But you haven't lost your appetite for steak...the only problem being...you can't afford it anymore (blew three years of pay and are ten years in debt, remember?). Moreover, even if you could afford it, there's no steak like THAT available. The chef has moved on. The sort of cattle that produced the steak...a rare one in a million breed seldom seen.

So you go twenty years without steak...

Twenty years later, you've finally paid off all that debt and have a little money saved up again.

Out of NOWHERE, another chef with the same set of skills as the original chef appears, and he's got that same rare breed of cattle that you encountered only once before twenty years ago!

So you order that same steak...it's just as delicious as you remember it from twenty years ago.

Unfortunately, you get E. Coli poisoning again...just like you did twenty years ago.

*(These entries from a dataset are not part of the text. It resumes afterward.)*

-- ==== Sys2Proof/Machine/Links.lean ====
section
/-! DEFINITION. Gensel Link operations and ports (R205 to R211, R253, R335 to R339). -/

namespace Sys2Proof.Machine

/-! ### Element records (R209, R210) -/

/-- R209: an element record as a number of 48 bytes: the sum in [319:0], NAN, PINF, NINF, ALLNZ in [323:320]. -/
def linkRecord (f : Fmt) (code : Nat) : Nat :=
  match f.value code with
  | .nan => 2 ^ 320
  | .inf n => if n then 2 ^ 322 else 2 ^ 321
  | .fin n m e =>
    let k : Int := (m * 2 ^ (e + 149).toNat : Nat)
    wrapN 320 (if n then -k else k) + (if n && m == 0 then 2 ^ 323 else 0)

/-- R209: two records added. -/
def linkAdd (a b : Nat) : Nat :=
  let fa := a / 2 ^ 320 % 16
  let fb := b / 2 ^ 320 % 16
  (a + b) % 2 ^ 320 + (fa.lor fb % 8 + fa.land fb / 8 * 8) * 2 ^ 320

/-- R210: a record rounded once to a format. -/
def linkRound (f : Fmt) (r : Nat) : Nat :=
  let fl := r / 2 ^ 320 % 16
  let inf := f.inf.getD 0
  if fl.testBit 0 || (fl.testBit 1 && fl.testBit 2) then f.canon.1
  else if fl.testBit 1 then f.signed false inf
  else if fl.testBit 2 then f.signed true inf
  else
    let v : Int := sval 320 (r % 2 ^ 320)
    if v = 0 then f.signed (fl.testBit 3) 0 else (f.roundFin { mode := 0 } (v < 0) v.natAbs (-149)).1

/-! ### Scratchpad bytes of a link operation (R108, R111) -/

/-- The words that `n` bytes from an offset touch. -/
def spTouched (off n : Nat) : List Nat :=
  if n = 0 then [] else (List.range ((off + n - 1) / 8 - off / 8 + 1)).map fun j => (off / 8 + j) * 8

/-- R111: the reads that the words of a range need. -/
def readsOf (who : SpWho) (off n : Nat) : List SpReq := (spTouched off n).map fun w => { who := who, cls := 4, off := w }

/-- R111: the writes, word by word, that bytes from an offset need; the fuel counts words. -/
def writesOf (who : SpWho) (cls off : Nat) (bs : List Byte) : Nat → List SpReq
  | 0 => []
  | f + 1 =>
    let k := min bs.length (8 - off % 8)
    if k = 0 then []
    else { who := who, cls := cls, off := off, size := k, val := leNat (bs.take k) } :: writesOf who cls (off + k) (bs.drop k) f

/-- The bytes of a range whose words have been read; none if one of them cannot be corrected. -/
def gotBytes (got : List (Nat × Option Word)) (off n : Nat) : Option (List Byte) :=
  if got.any (·.2.isNone) then none
  else
    let ws := (spTouched off n).map fun w => ((got.find? (·.1 = w)).bind (·.2)).getD 0
    some (((ws.flatMap fun w => leBytes w.toNat 8).drop (off % 8)).take n)

/-! ### The steps of an all-reduce (R337) -/

/-- R337: a segment's first element and the one after its last. -/
def LinkCmd.seg (k : LinkCmd) (q : Int) : Nat × Nat :=
  let j := (q % (k.m : Int)).toNat
  (j * k.len / k.m, (j + 1) * k.len / k.m)

def LinkCmd.fmt (k : LinkCmd) : Fmt := if k.bf16 then fmtBf16 else fmtF32
/-- Bytes of an element of BUF. -/
def LinkCmd.width (k : LinkCmd) : Nat := if k.bf16 then 2 else 4
/-- R337: whether the step is one of the reduce-scatter. -/
def LinkCmd.reducing (k : LinkCmd) : Bool := k.step + 2 ≤ k.m

/-- R337: the segments that a step sends and receives. -/
def LinkCmd.sendSeg (k : LinkCmd) : Nat × Nat :=
  if k.reducing then k.seg ((k.pos : Int) - k.step) else k.seg ((k.pos : Int) + 1 - (k.step - (k.m - 1) : Nat))
def LinkCmd.recvSeg (k : LinkCmd) : Nat × Nat :=
  if k.reducing then k.seg ((k.pos : Int) - k.step - 1) else k.seg ((k.pos : Int) - (k.step - (k.m - 1) : Nat))

/-- The scratchpad range of a segment: records in the work area, or values in BUF. -/
def LinkCmd.range (k : LinkCmd) (rec : Bool) (g : Nat × Nat) : Nat × Nat :=
  if rec then (k.woff + 48 * g.1, 48 * (g.2 - g.1)) else (k.boff + k.width * g.1, k.width * (g.2 - g.1))

/-- Elements of a byte string, `w` bytes each. -/
def elementsOf (w : Nat) (bs : List Byte) : Nat → List Nat
  | 0 => []
  | n + 1 => leNat (bs.take w) :: elementsOf w (bs.drop w) n

/-- R337: at step 0 every element of BUF becomes its own record. -/
def LinkCmd.records (k : LinkCmd) (bs : List Byte) : List Byte :=
  (elementsOf k.width bs k.len).flatMap fun e => leBytes (linkRecord k.fmt e) 48

/-- R337: the records of a segment with those of a message added. -/
def LinkCmd.sums (k : LinkCmd) (old data : List Byte) : List Byte :=
  let n := k.recvSeg.2 - k.recvSeg.1
  (List.zipWith linkAdd (elementsOf 48 old n) (elementsOf 48 data n)).flatMap fun r => leBytes r 48

/-- R337: the segment that this module is the root of, and its rounded values. -/
def LinkCmd.rootSeg (k : LinkCmd) : Nat × Nat := k.seg ((k.pos : Int) + 1)
def LinkCmd.rounds (k : LinkCmd) (bs : List Byte) : List Byte :=
  (elementsOf 48 bs (k.rootSeg.2 - k.rootSeg.1)).flatMap fun r => leBytes (linkRound k.fmt r) k.width

/-! ### Ports and flits (R205 to R207) -/

def State.port (s : State) (p : Fin 32) : Port := s.sys.ports[p.val]
def State.setPort (s : State) (p : Fin 32) (x : Port) : State :=
  { s with sys := { s.sys with ports := s.sys.ports.set p.val x p.isLt } }
def State.modPort (s : State) (p : Fin 32) (f : Port → Port) : State := s.setPort p (f (s.port p))

/-- R205: the 256 bytes of a flit, its CRC-64 last. -/
def Flit.bytes (f : Flit) : List Byte :=
  let bs := leBytes f.typ.toNat 2 ++ leBytes f.fseq.toNat 2 ++ leBytes f.ackseq.toNat 2 ++ leBytes f.credits.toNat 2 ++
    (f.payload ++ List.replicate 240 0).take 240
  bs ++ leBytes (flitCheck bs) 8

/-- R205, R206: whether received bytes are no flit: a CRC that differs, or a TYPE above 4. -/
def flitCorrupt (bs : List Byte) : Bool :=
  bs.length ≠ 256 || leNat ((bs.drop 248).take 8) ≠ flitCheck bs || leNat (bs.take 1) > 4

/-- R205, R206: waiting flits are sent while the replay buffer and the partner have room; the first returns the credits of
the receive buffer. -/
def Port.pump (p : Port) : Nat → Port
  | 0 => p
  | n + 1 =>
    match p.waiting with
    | [] => p
    | f :: t =>
      if 128 ≤ p.replay.length || p.credits = 0 then p
      else ({ p with waiting := t, fseq := p.fseq + 1, credits := p.credits - 1, freed := 0,
                     replay := p.replay ++ [{ f with fseq := p.fseq, ackseq := p.ackseq,
                                                     credits := BitVec.ofNat 16 p.freed }] }).pump n

/-- Flits are handed to a port. -/
def State.sendFlits (s : State) (p : Fin 32) (fs : List Flit) : State :=
  s.modPort p fun x => ({ x with waiting := x.waiting ++ fs }).pump 128

/-- R205, R207: how many flits carry a message; a message of no data takes one. -/
def flitsOf (m : LinkMsg) : Nat := max 1 ((m.data.length + 239) / 240)

/-- R205, R207: the flits of a message. -/
def messageFlits (c : Nat) (m : LinkMsg) : List Flit :=
  (List.range (flitsOf m)).map fun j =>
    { fseq := 0, typ := if m.kind = 2 then 2 else 1, msg := if j + 1 = flitsOf m then some m else none,
      last := j + 1 = flitsOf m, cell := c, group := m.group, round := m.round,
      payload := (m.data.drop (240 * j)).take 240 }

Once again, you're taken to death's door, and once again, you recover...but you're less robust than after your previous recovery because you're twenty years older (and hence, twenty years more frail). That first recovery was difficult enough (it took years), but at least you finally got there...or at least 80%. But now, you've blown it again.

The chef is gone again, and so is the special cattle...just like last time.

And oh, you've lost all your money and are in debt again...

That's *sort of* my love life situation.

Buried Alien (The Fastest Post Alive!)

Gary_B
03-01-2009, 01:56 AM
Holy crap! I have no idea what you are talking about. I guess I suck at metaphor.

I genuinely hope you figure this all out, though. Everyone should be able to eat what they want no matter what restaurant they go to. Whatever that means.

dingo
03-01-2009, 01:58 AM
I think you watch too many cooking shows that glorify that one special cook.

There are plenty of mind blowing chefs out there. Which doesn't address the E. Coli poisoning issue, and if you want to take that chance again.

But to extend that metaphor further, if you got E. Coli, they probably weren't that great chefs to begin with.

Paradox
03-01-2009, 01:59 AM
Silly Buried. You did the same thing and got the same result. This is called "reality".

Sometimes what we want isn't good for us. Often outright BAD. You have to make a choice. Don't do that, or do that, and accept the expected consequences.

And, IIRC, aren't there some self-esteem issues involved here? You may have gone that way simply to sabotage yourself (consciously or unconsciously).

At least it seems familiar enough to what I've done in the past under the same situations.

Buried Alien
03-01-2009, 02:08 AM
Silly Buried. You did the same thing and got the same result. This is called "reality".

I feel like the Trix Rabbit. Don't you, Dox?


Sometimes what we want isn't good for us. Often outright BAD. You have to make a choice. Don't do that, or do that, and accept the expected consequences.


I'm still trying to wrap my mind around the concept of getting a second chance at something twenty years after having blown it the first time, and somehow managing to blow it again the second time in EXACTLY the same way.

That happens? Really?

If there's some sort of prize for TOTAL FAIL, it's a tossup between the George W. Bush presidency and my love life.

At least it seems familiar enough to what I've done in the past under the same situations.

You mean I'm not the only one who's done so foolish a thing?

Buried Alien (The Fastest Post Alive!)

Paradox
03-01-2009, 02:17 AM
Of course you're not the only one. Not that my situation was all that similar, but I've had many "why didn't I learn my lesson?" situations.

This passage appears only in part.